Эта неразбериха есть не что иное, как закономерный продукт некой духовной моды, возникшей и распространившейся в нашей среде в последние годы. «Мода» эта выражается в признании и принятии мнения, что сионизм как таковой не является идеалом чистым и прекрасным в полной мере. Для того, чтобы очистить и украсить его, необходимо разбавить его каким-нибудь другим идеалом. Например социалистическим, или пацифистским, или учением Ганди, или открытием Южного полюса, или перелетом Париж — Нью-Йорк, или Бог знает чем еще — но чем-то еще обязательно. Чем-то, что не является сионизмом. Потому что сионизм как таковой — какая-то сомнительная тварь, не способная устоять сама перед лицом нравственного и справедливого суда.

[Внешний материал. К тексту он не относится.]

-- ==== Sys2Proof/Tests/Slice0.lean ====
section
/-! SUPPORT. Tests: ill-formed terms, words and selectors written out from the spec's tables, the spec's worked vectors one
operation at a time (spec/95_test_vectors.md, the examples of each rule), and a witness for the hypotheses of every
statement.  Expected values come from the spec; each test names its source. -/

set_option Elab.async false

namespace Sys2Proof.Tests

open Sys2Proof.Machine

/-! ### Helpers -/

/-- The default channel after reset. -/
def ch0 : Channel := Channel.reset Params.default (.lin 131550000 0)

/-- The reset state with channel 0 replaced. -/
def stateOf (k : Channel) : State := { State.reset with channels := [k] }

/-- The state an answer goes on with. -/
def after (r : Result) : Option State :=
  match r with
  | .next t => some t
  | _ => none

/-- Channel 0 of the state an answer goes on with. -/
def chan (r : Result) : Option Channel := (after r).bind fun t => t.channels[0]?

/-- Why an answer refuses. -/
def refusalOf (r : Result) : Option Refusal :=
  match r with
  | .refused q => some q
  | _ => none

/-- Run one operation on channel 0. -/
def run (i : Instr) (k : Channel) : Option Channel := chan (exec i (stateOf k))

/-- The default channel with other Frame Decoder values. -/
def fdChannel (stage : Stage) (len : Nat) (nb : Nat) : Channel :=
  { ch0 with fd := { ch0.fd with stage := stage, len := len, nb := nb } }

/-- The zeros of the default configuration are those of the exact reals. -/
@[simp] theorem default_zero : Params.default.numerics.zero = Scalar.zero := rfl
@[simp] theorem default_cZero : Params.default.numerics.cZero = Cplx.zero := rfl

/-- Stage, length and bit count of a channel: the columns of the Frame Decoder vectors. -/
def fdView (k : Option Channel) : Option (Stage × Nat × Nat) := k.map fun k => (k.fd.stage, k.fd.len, k.fd.nb)

/-! ### Well-formedness: one ill-formed term for each check -/

theorem test_channel_out_of_range : (Instr.chDump 1).wellFormed 1 ControlChars.default = false := by decide
theorem test_syn1Miss_of_syn : (Instr.fdSyn1Miss 0 0x16#8).wellFormed 1 ControlChars.default = false := by decide
theorem test_syn2Miss_of_syn : (Instr.fdSyn2Miss 0 0x16#8).wellFormed 1 ControlChars.default = false := by decide
theorem test_sohMiss_of_soh : (Instr.fdSohMiss 0 0x01#8).wellFormed 1 ControlChars.default = false := by decide
theorem test_txtData_of_delimiter : (Instr.fdTxtData 0 0x83#8).wellFormed 1 ControlChars.default = false := by decide
theorem test_txtFull_of_delimiter : (Instr.fdTxtFull 0 0x17#8).wellFormed 1 ControlChars.default = false := by decide
theorem test_wellFormed_accepts : (Instr.fdTxtData 0 0xAD#8).wellFormed 1 ControlChars.default = true := by decide

/-! ### Words of R103 and R104, bit by bit -/

theorem test_word_demap : decodeTableWord 8 0b00 = some (.dmDemap0 0) ∧ decodeTableWord 8 0b01 = some (.dmDemap1 0) ∧
    decodeTableWord 8 0b10 = some (.dmDemap2 0) ∧ decodeTableWord 8 0b11 = some (.dmDemap3 0) := by decide
theorem test_word_syn1Hit : decodeTableWord 16 0b00000010110 = some (.fdSyn1Hit 0) := by decide
theorem test_word_syn1Miss : decodeTableWord 16 0b00001010101 = some (.fdSyn1Miss 0 0x55#8) := by decide
theorem test_word_syn2Hit : decodeTableWord 16 0b00100010110 = some (.fdSyn2Hit 0) := by decide
theorem test_word_syn2Miss : decodeTableWord 16 0b00101010101 = some (.fdSyn2Miss 0 0x55#8) := by decide
theorem test_word_sohHit : decodeTableWord 16 0b01000000001 = some (.fdSohHit 0) := by decide
theorem test_word_sohMiss : decodeTableWord 16 0b01001111111 = some (.fdSohMiss 0 0x7F#8) := by decide
theorem test_word_txtEndEtx : decodeTableWord 16 0b01110000011 = some (.fdTxtEndEtx 0 true) := by decide
theorem test_word_txtEndEtb : decodeTableWord 16 0b01100010111 = some (.fdTxtEndEtb 0 false) := by decide
theorem test_word_txtData : decodeTableWord 16 0b01110101101 = some (.fdTxtData 0 0xAD#8) := by decide
theorem test_word_crc1 : decodeTableWord 16 0b10010100101 = some (.fdCrc1 0 0xA5#8) := by decide
theorem test_word_crc2 : decodeTableWord 16 0b10100111100 = some (.fdCrc2 0 0x3C#8) := by decide
theorem test_word_unreachable : decodeTableWord 16 0b11000000000 = none ∧ decodeTableWord 16 0b11111111111 = none := by
  decide
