-- ==== Sys2Proof/Machine/Regs.lean ====
section
/-! DEFINITION. The register map of BAR0 (R572): the offset of every register, the access code of its bits
(R8) and its reset value, from the field tables of the owning chapters. -/

namespace Sys2Proof.Machine

/-- What the field tables say of one register: the bits of each access code, and its reset value.
Bits of no mask are read-only or reserved. -/
structure RegInfo where
  rw : Nat := 0
  w1c : Nat := 0
  wo : Nat := 0
  rwl : Nat := 0
  reset : Word := 0
  deriving DecidableEq, Repr

/-- A register of read-only and reserved bits that resets to 0. -/
def RegInfo.ro : RegInfo := { rw := 0 }

/-- A field of a register: its lowest bit and its width. -/
structure Fld where
  reg : Nat
  lo : Nat
  width : Nat
  deriving DecidableEq, Repr

/-- The bits [hi:lo]. -/
def bitMask (hi lo : Nat) : Nat := 2 ^ (hi + 1) - 2 ^ lo

/-! Block bases (R572). -/
def Reg.glb : Nat := 0x0000000
def Reg.hif : Nat := 0x0100000
def Reg.str : Nat := 0x0200000
def Reg.ctx : Nat := 0x0300000
def Reg.mem : Nat := 0x0400000
def Reg.vei : Nat := 0x0500000
def Reg.col : Nat := 0x0600000
def Reg.err : Nat := 0x0700000
def Reg.fos : Nat := 0x0800000
def Reg.pwr : Nat := 0x0900000
def Reg.sec : Nat := 0x0A00000
/-- SLB block of slab `s`. -/
def Reg.slb (s : Nat) : Nat := 0x1000000 + s * 0x400000

/-! The index of R572, block by block. -/
def Reg.glbIdent : Nat := 0x0
def Reg.glbCap : Nat := 0x4
def Reg.glbCap2 : Nat := 0x8
def Reg.glbStraps : Nat := 0x10
def Reg.glbCores : Nat := 0x14
def Reg.glbStat : Nat := 0x18
def Reg.glbSerialLo : Nat := 0x20
def Reg.glbSerialHi : Nat := 0x24

def Reg.hifStat : Nat := 0x100000
def Reg.hifEvt : Nat := 0x100004
def Reg.hifBar4 : Nat := 0x100008
def Reg.ring (r : Nat) : Nat := 0x101000 + 0x40 * r
def Reg.sqBaseLo (r : Nat) : Nat := Reg.ring r
def Reg.sqBaseHi (r : Nat) : Nat := Reg.ring r + 0x04
def Reg.sqCfg (r : Nat) : Nat := Reg.ring r + 0x08
def Reg.sqHead (r : Nat) : Nat := Reg.ring r + 0x0C
def Reg.cqBaseLo (r : Nat) : Nat := Reg.ring r + 0x10
def Reg.cqBaseHi (r : Nat) : Nat := Reg.ring r + 0x14
def Reg.cqCfg (r : Nat) : Nat := Reg.ring r + 0x18
def Reg.cqTail (r : Nat) : Nat := Reg.ring r + 0x1C

def Reg.strCtrl : Nat := 0x200000
def Reg.strPeriod : Nat := 0x200004
def Reg.strDomain : Nat := 0x200008
/-- STR_STAT of quarry `q` (R38). -/
def Reg.strStat (q : Nat) : Nat := 0x20000C + 0x100 * q
def Reg.strCountLo (q : Nat) : Nat := 0x200010 + 0x100 * q
def Reg.strCountHi (q : Nat) : Nat := 0x200014 + 0x100 * q
def Reg.strStretchCnt (q : Nat) : Nat := 0x200018 + 0x100 * q
def Reg.strStretchMax (q : Nat) : Nat := 0x20001C + 0x100 * q
def Reg.strFaultCnt (q : Nat) : Nat := 0x200020 + 0x100 * q

def Reg.ctxMode : Nat := 0x300000
def Reg.ctxStat : Nat := 0x300004
def Reg.ctxState (c : Nat) : Nat := 0x300100 + 0x40 * c
def Reg.ctxGeode (c : Nat) : Nat := 0x300104 + 0x40 * c
def Reg.ctxCore (c : Nat) : Nat := 0x300108 + 0x40 * c
def Reg.ctxLocal (c : Nat) : Nat := 0x30010C + 0x40 * c
def Reg.ctxMain (c : Nat) : Nat := 0x300110 + 0x40 * c
def Reg.ctxGlobal (c : Nat) : Nat := 0x300114 + 0x40 * c

def Reg.memLayout : Nat := 0x400000
def Reg.memScrub : Nat := 0x400004
def Reg.memStat : Nat := 0x400008
def Reg.memTlbInvLo : Nat := 0x40000C
def Reg.memTlbInvHi : Nat := 0x400010

def Reg.veiModule : Nat := 0x500000
def Reg.veiStat : Nat := 0x500004
def Reg.veiJob (c : Nat) : Nat := 0x500010 + 4 * c
def Reg.veiRouteIdx : Nat := 0x500040
def Reg.veiRouteData : Nat := 0x500044
def Reg.veiPoolIdx : Nat := 0x500048
def Reg.veiPoolData : Nat := 0x50004C
def Reg.portCfg (p : Nat) : Nat := 0x500100 + 0x20 * p
def Reg.portStat (p : Nat) : Nat := 0x500104 + 0x20 * p
def Reg.portReplays (p : Nat) : Nat := 0x500108 + 0x20 * p
def Reg.portFec (p : Nat) : Nat := 0x50010C + 0x20 * p
def Reg.portMaxEp (p : Nat) : Nat := 0x500110 + 0x20 * p

def Reg.colStat : Nat := 0x600000
def Reg.colGroupIdx : Nat := 0x600004
def Reg.colGroupLo : Nat := 0x600008
def Reg.colGroupHi : Nat := 0x60000C
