/-- The entry of a sequence slot (R248). -/
structure Slot where
  valid : Bool := false
  ctx : Nat := 0
  decode : Bool := false
  channel : Nat := 0
  /-- 0 active, 1 KV_FULL, 2 KV_POISON. -/
  status : Nat := 0
  budget : Nat := 0
  layerBits : Nat := 0
  groupBits : Nat := 0
  recBase : Nat := 0
  extendFaults : Nat := 0
  versionReplays : Nat := 0
  failIdx : Nat := 0
  deriving DecidableEq, Repr

/-- A KV-extend fault that waits for a frame (R258 to R260). -/
structure KvWait where
  core : Nat
  stream : Nat
  ctx : Nat
  slot : Nat
  /-- Virtual address of the subslot. -/
  va : Nat
  /-- Accepted tick at which its budget expires (R260). -/
  expires : Nat
  /-- The budget has expired with no frame for it (R260). -/
  lost : Bool := false
  deriving DecidableEq, Repr

/-- A pool frame that is mapped into a window: context, slot, subslot address and physical address (R258). -/
structure KvFrame where
  ctx : Nat
  slot : Nat
  va : Nat
  pa : Nat
  deriving DecidableEq, Repr

/-- Sequence slots, faults and frames. -/
structure KvSt where
  slots : SMap Slot := []
  /-- In the order in which they were taken (R260). -/
  waits : List KvWait := []
  frames : List KvFrame := []
  /-- Subslots that demotions have posted for release: context and address (R265). -/
  posted : List (Nat × Nat) := []
  deriving DecidableEq, Repr

/-! ## Whetstone (chapter Backward Pass, Whetstone and Parameter Versions) -/

/-- An entry of the version table (R303). -/
structure Shard where
  /-- The table has this entry. -/
  valid : Bool := false
  version : BitVec 32 := 0
  leases : Nat := 0
  /-- 0 stable, 1 draining, 2 updating. -/
  state : Nat := 0
  layer : Nat := 0
  /-- Accepted tick at which draining began (R327). -/
  drainAt : Nat := 0
  /-- Format of the shard's parameters as the last update gave it: p_fmt of R314; none before any (R304). -/
  pFmt : Option (BitVec 1) := none
  /-- The outcome of an update with last = 1 that has written back while others of the shard were in flight: one more than
  its number (R315). -/
  closing : Nat := 0
  deriving DecidableEq, Repr

/-- A WS_UPDATE that the hub has accepted (R311, R315, R322). -/
structure WsJob where
  id : Nat
  core : Nat
  ctx : Nat
  shard : Nat
  /-- 0 Repeat, 1 Skip, 2 Update. -/
  outcome : Nat
  /-- κ, binary32. -/
  kappa : Nat
  /-- The scalar record as read. -/
  scalars : Nat
  /-- Its blocks have been treated. -/
  ran : Bool := false
  tally : Tally := {}
  /-- By unit: the sums Σ M′², Σ G² and Σ (M′ − M)² in A40. -/
  norms : List (Nat × Nat × Nat × Nat) := []
  deriving DecidableEq, Repr

/-- A lease message: from the entry of a WS_LEASE to a home module (R324, R325). -/
structure LeaseMsg where
  id : Nat
  core : Nat
  /-- Entry of the lease list. -/
  entry : Nat
  ctx : Nat
  home : Nat
  shard : Nat
  mode : Nat
  /-- Version in the header, and in the entry. -/
  version : Nat
  held : Nat
  deriving DecidableEq, Repr

/-- A lease reply that this module has sent: gatherer, shard and result (R325). -/
structure LeaseOut where
  gatherer : Nat
  shard : Nat
  result : Nat
  deriving DecidableEq, Repr
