-- ==== Sys2Proof/Machine/Operands.lean ====
section
/-! DEFINITION. The operand forms: the 64-byte descriptor, its header, the body of every class, and the checks that
the control unit makes before a descriptor issues (R60 to R64 and the checks of the owning chapters). -/

namespace Sys2Proof.Machine

/-! ## The common header (R62). A descriptor is its 64 bytes as a little-endian number. -/
def dOpcode (d : Nat) : Nat := fieldAt d 0 0 8
def dClass (d : Nat) : Nat := fieldAt d 0 4 4
def dTickBound (d : Nat) : Bool := bit d 15
def dWaitEn (d : Nat) : Bool := bit d 14
def dSigEn (d : Nat) : Bool := bit d 13
def dConsume (d : Nat) : Bool := bit d 12
def dBwd (d : Nat) : Bool := bit d 11
def dLayerTag (d : Nat) : Nat := fieldAt d 2 0 16
def dWaitSem (d : Nat) : Nat := fieldAt d 4 0 16
def dSigSem (d : Nat) : Nat := fieldAt d 6 0 16
def dWaitVal (d : Nat) : Nat := fieldAt d 8 0 16
def dSigVal (d : Nat) : Nat := fieldAt d 10 0 16
def dTileId (d : Nat) : Nat := fieldAt d 12 0 32

/-- The engine that a class claims (R60). -/
def classEngine : Nat → Option Engine
  | 1 => some .matrix
  | 2 => some .vector
  | 3 => some .row
  | 4 => some .attn
  | _ => none

/-- The opcodes that the classes define (R65, R120, R158, R183, R234, R269, R308, R363). -/
def knownOpcode (op : Nat) : Bool :=
  [0x11, 0x12, 0x13, 0x14, 0x15, 0x16, 0x17, 0x21, 0x31, 0x32, 0x33, 0x34, 0x35, 0x36, 0x37, 0x38, 0x41, 0x42, 0x43, 0x44,
   0x45, 0x4E, 0x4F, 0x51, 0x52, 0x53, 0x61, 0x62, 0x63, 0x64, 0x71, 0x72, 0x73, 0x74, 0x75, 0x76, 0x81, 0x82, 0x83].contains op

/-! ## Fields of a body -/

/-- The bits of a list of fields (byte, lowest bit, width), as a mask over the whole descriptor. -/
def fieldMask (l : List (Nat × Nat × Nat)) : Nat :=
  l.foldl (fun m f => m ||| (2 ^ f.2.2 - 1) * 2 ^ (8 * f.1 + f.2.1)) 0

/-- Every bit of bytes 16 to 63 outside the named fields is 0 (R64). -/
def onlyFields (d : Nat) (l : List (Nat × Nat × Nat)) : Bool :=
  (d / 2 ^ 128 % 2 ^ 384 &&& (2 ^ 384 - 1 - fieldMask l / 2 ^ 128)) == 0

/-- A 48-bit address field and its space bit. -/
def addrField (d b : Nat) (space : Bool) : Addr := ⟨space, fieldAt d b 0 48⟩

/-- An operand of `n` bytes in local store lies inside the context's window (R396); memory is checked as it is reached. -/
def State.lsFits (s : State) (c : Nat) (a : Addr) (n : Nat) : Bool := a.space || decide (a.addr + n ≤ s.lsWindow c)

/-- Bytes that `rows` rows of `len` bytes at a stride span. -/
def spanOf (rows stride len : Nat) : Nat := (rows - 1) * stride + len

/-- A stride in use, that is between two or more rows, is no smaller than the row it spans (R584). -/
def strideOk (rows stride len : Nat) : Bool := decide (rows ≤ 1) || decide (len ≤ stride)

/-! ## Control descriptors (R65) -/

/-- Extra targets of a SIGNAL: reference and value of target `i`. -/
def sigTarget (d i : Nat) : Nat × Nat := (fieldAt d (20 + 4 * i) 0 16, fieldAt d (22 + 4 * i) 0 16)

/-- n_extra and the mode bits of a SIGNAL. -/
def sigExtra (d : Nat) : Nat := fieldAt d 16 0 2
def sigMode (d i : Nat) : Bool := bit d (17 * 8 + i)

/-- The offset of a LOOP or BRANCH. -/
def ctlOffset (d : Nat) : Int := signed 32 (fieldAt d 24 0 32)

/-- The reserved fields of a control body are 0. An extra target that is not used is ignored (R64). -/
def ctlReserved (d : Nat) : Bool :=
  match dOpcode d with
  | 0x72 => onlyFields d ([(16, 0, 2), (17, 0, 4)] ++ [(20, 0, 96)])
  | 0x73 => onlyFields d [(16, 0, 2), (20, 0, 32), (24, 0, 32)]
  | 0x74 => onlyFields d [(16, 0, 8), (18, 0, 16), (20, 0, 32), (24, 0, 32)]
  | 0x76 => onlyFields d [(16, 0, 32)]
  | _ => onlyFields d []

/-- The fields of a control body are in range. -/
def ctlRange (d : Nat) : Bool :=
  match dOpcode d with
  | 0x71 => dWaitEn d
  | 0x73 => fieldAt d 20 0 32 != 0 && decide (ctlOffset d < 0)
  | 0x74 => decide (fieldAt d 16 0 8 ≤ 3) && ctlOffset d != 0
  | _ => true

/-- The semaphore references that a descriptor uses (R64). -/
def semRefs (d : Nat) : List Nat :=
  (if dWaitEn d then [dWaitSem d] else []) ++ (if dSigEn d then [dSigSem d] else []) ++
  (if dOpcode d = 0x72 then (List.range (sigExtra d)).map fun i => (sigTarget d i).1 else []) ++
  (if dOpcode d = 0x74 ∧ fieldAt d 16 0 8 ≠ 0 then [fieldAt d 18 0 16] else [])

/-- A header target of a SIGNAL in set mode: its value may be 0 (R62, R65). -/
def headerSet (d : Nat) : Bool := dOpcode d == 0x72 && sigMode d 3

/-- The header's own ranges (R64). -/
def headerRange (d : Nat) : Bool :=
  (!dTickBound d || [5, 6, 8].contains (dClass d)) && (!dSigEn d || dClass d != 7 || dOpcode d == 0x72)
    && (!dWaitEn d || dWaitVal d != 0) && (!dSigEn d || dSigVal d != 0 || headerSet d)

/-! ## DMA and move (R235, R236, R239) -/

/-- The body of a class 0x5 descriptor. -/
structure DmaBody where
  src : Addr
  dst : Addr
  srcStride : Nat
  dstStride : Nat
  rowLen : Nat
  rows : Nat
  esize : Nat
  fill : Nat

def dmaBody (d : Nat) : DmaBody :=
  { src := addrField d 16 (bit d (44 * 8 + 7)), dst := addrField d 22 (bit d (44 * 8 + 6))
    srcStride := fieldAt d 28 0 32, dstStride := fieldAt d 32 0 32, rowLen := fieldAt d 36 0 32
    rows := fieldAt d 40 0 32, esize := fieldAt d 44 4 2, fill := fieldAt d 48 0 32 }

/-- Bytes of an element of a TRANSPOSE (R235). -/
def DmaBody.elem (b : DmaBody) : Nat := if b.esize = 0 then 2 else 1

def dmaReserved (d : Nat) : Bool :=
  onlyFields d [(16, 0, 48), (22, 0, 48), (28, 0, 32), (32, 0, 32), (36, 0, 32), (40, 0, 32), (44, 4, 4), (48, 0, 32)]

def State.dmaRange (s : State) (c d : Nat) : Bool :=
  let b := dmaBody d
  let op := dOpcode d
  let t := op == 0x52
  let m := if b.esize = 0 then 32 else 64
  let srcLen := if t then b.rowLen * b.elem else b.rowLen
  let dstRows := if t then b.rowLen else b.rows
  let dstLen := if t then b.rows * b.elem else b.rowLen
  b.src.addr % 64 == 0 && b.dst.addr % 64 == 0
    && (op == 0x53 || decide (b.rows ≤ 1) || b.srcStride % 64 == 0) && (decide (dstRows ≤ 1) || b.dstStride % 64 == 0)
    && decide (1 ≤ b.rows) && decide (b.rows ≤ 65536)
    && (if t then decide (b.esize ≤ 1) && b.rows % m == 0 && b.rowLen % m == 0 && decide (1 ≤ b.rowLen)
        else b.rowLen % 64 == 0 && decide (64 ≤ b.rowLen) && decide (b.rowLen ≤ 16777216) && b.esize == 0)
    && (op == 0x53 || b.fill == 0) && (op != 0x53 || b.src.addr == 0)
    && (op == 0x53 || strideOk b.rows b.srcStride srcLen) && strideOk dstRows b.dstStride dstLen
    && (op == 0x53 || s.lsFits c b.src (spanOf b.rows b.srcStride srcLen))
    && s.lsFits c b.dst (spanOf dstRows b.dstStride dstLen)


/-! ## The matrix array (R86, R87, R120 to R124, R584) -/

/-- The width class of a format code in bits (R86). -/
def fmtClass (f : Nat) : Nat := if f ≤ 1 then 16 else if f = 8 then 4 else if f = 0xA then 32 else 8

/-- A format code is a Microscaling one. -/
def fmtMx (f : Nat) : Bool := decide (4 ≤ f) && decide (f ≤ 8)
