/-- One pass of a block: operands are fetched, each lane sums, the checksums are compared, and the results enter the slot
(R92 to R94, R115 to R119). `n` numbers the pass within the tile; the flags of each lane go on. A failed comparison stops the tile
before the pass is written (R118). -/
def matPass (r : MatRun) (rows cols : List Nat) (slot n p : Nat) (shared_ : Bool) (y : Tally × (Nat → Nat → BitVec 6)) :
    Exec (Tally × (Nat → Nat → BitVec 6)) := do
  let core := r.t.core
  let c := r.t.ctx
  let k := r.passes.getD p (0, 0)
  let a ← Exec.collect rows fun i => fetchRow core c (r.b.opA r.p) i k.1 (k.2 - k.1)
  let b ← Exec.collect cols fun j => fetchRow core c (r.b.opB r.p) j k.1 (k.2 - k.1)
  match (a ++ b).findSome? (·.2) with
  | some pa =>
    Exec.doState fun s => s.flagRows core slot true rows
    Exec.stop (.fault 0x0120 pa)
  | none =>
    let av (i : Nat) : List Num := (a.getD (rows.idxOf i) ([], none)).1
    let bv (j : Nat) : List Num := (b.getD (cols.idxOf j) ([], none)).1
    let res (i j : Nat) : NumF :=
      let v := laneSum r.cls (av i) (bv j)
      (laneOut r.fault n (i % 32) (j % 32) v.1, v.2)
    let i0 := rows.headD 0 / 32 * 32
    let j0 := cols.headD 0 / 32 * 32
    let checks := passChecks r.cls (r.b.aFmt == 9) r.fault n (k.2 - k.1) (rows.map fun i => (i % 32, av i))
      (cols.map fun j => (j % 32, bv j)) fun i j => (res (i0 + i) (j0 + j)).1
    let skipped := skippedChecks checks
    Exec.check (!checks.contains (some true)) (.fault 0x0212 0)
    if shared_ then
      Exec.doState fun s =>
        (rows.foldl (fun s i => cols.foldl (fun s j => s.setAccNum core slot (i % 32) (j % 32) (res i j).1) s) s).freshRows
          core slot rows
      pure ({ y.1 with checksSkipped := y.1.checksSkipped + skipped }, fun i j => y.2 i j ||| (res i j).2)
    else
      seeRows core slot rows
      let bad ← Exec.ask fun s => rows.any fun i => s.accPoison core slot (i % 32)
      Exec.check (!bad) (.fault 0x0120 0)
      let old ← Exec.ask fun s => fun i j => s.accNum core slot (i % 32) (j % 32)
      let sum (i j : Nat) : NumF := a40Add (old i j) (res i j).1
      Exec.doState fun s =>
        rows.foldl (fun s i => cols.foldl (fun s j => s.setAccNum core slot (i % 32) (j % 32) (sum i j).1) s) s
      pure ({ y.1 with checksSkipped := y.1.checksSkipped + skipped }, fun i j => y.2 i j ||| (res i j).2 ||| (sum i j).2)

/-- The flags of a block's accumulator elements enter a tally (R146). -/
def tallyElements (rows cols : List Nat) (fl : Nat → Nat → BitVec 6) (y : Tally) : Tally :=
  rows.foldl (fun y i => cols.foldl (fun y j => y.element (fl i j)) y) y

/-- One block: its passes in order of K, spread over its chains; then the epilogue, or the flags (R90, R94, R99). -/
def matBlock (r : MatRun) (x : Option Epi) (rows cols : List Nat) (bm bn : Nat) (y : Tally × Num) :
    Exec (Tally × Num) := do
  let fan := 2 ^ r.b.fan
  let blk := bm * r.b.nb + bn
  let base ← Exec.ask fun s => s.slotOf r.t.ctx (r.b.slot + blk * fan)
  let np := r.passes.length
  let rows := inBlock rows bm
  let cols := inBlock cols bn
  let z ← Exec.fold (List.range np) (y.1, fun _ _ _ => (0 : BitVec 6)) fun z p => do
    let w ← matPass r rows cols (base + p % fan) (blk * np + p) p (decide (p < fan) && !r.b.accAdd)
      (z.1, z.2 (p % fan))
    pure (w.1, fun q => if q = p % fan then w.2 else z.2 q)
  match x with
  | some x =>
    let acc ← Exec.ask fun s => fun i j => (s.accNum r.t.core base (i % 32) (j % 32), z.2 0 i j)
    epiBlock r.t x bn rows cols acc (z.1, y.2)
  | none => pure ((List.range (min fan np)).foldl (fun t q => tallyElements rows cols (z.2 q) t) z.1, y.2)

/-- Every block of a tile, row-major (R90). -/
def blocksOf (b : MatBody) : List (Nat × Nat) :=
  (List.range b.mb).flatMap fun bm => (List.range b.nb).map fun bn => (bm, bn)

/-- A parameter record of zeros, for a tile that reads none. -/
def matParamNone : MatParam := matParam 0

/-- MATMUL (R90), with a lane that a fault of the hardware may make come out wrong in one pass (R115, log entry 51). -/
def matmulWork (fault : Option LaneFault) (t : Tile) : Exec Tally := do
  let b := matBody t.desc
  let p ← if b.epi || fmtMx b.aFmt || fmtMx b.bFmt then readMatParam t.core t.ctx b false b.epi else pure matParamNone
  let rows ← liveOf t.core t.ctx b.rowMask b.mask b.m
  let cols ← liveOf t.core t.ctx b.colMask (b.mask + 512) b.n
  probeOperand t.core t.ctx (b.opA p) rows b.k
  probeOperand t.core t.ctx (b.opB p) cols b.k
  let cls := max (fmtClass b.aFmt) (fmtClass b.bFmt)
  let r : MatRun := { t := t, b := b, p := p, cls := cls, passes := passesOf cls b.k, fault := fault }
  let x : Option Epi ← if b.epi then do
      probeOut t.core t.ctx b p rows
      let x ← readEpi t b p rows cols
      pure (some x)
    else pure none
  let y ← Exec.fold (blocksOf b) ({}, Num.zero) fun y k => matBlock r x rows cols k.1 k.2 y
  endAmax t.core t.ctx (b.epi && p.amax) p.amaxOff y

А я полагаю, что сионизм — идеал самостоятельный и прекрасный в высшей степени. Он явился для того, чтобы спасти от ненависти толпы и от голодной смерти сотни тысяч людей, он явился для того, чтобы создать на земле новый народ — новую арену для создания ценностей, которые обогатят все человечество. Прекрасен он, сионизм, свят, чист и нравственен; и если так — то все, что препятствует ему,— безнравственно.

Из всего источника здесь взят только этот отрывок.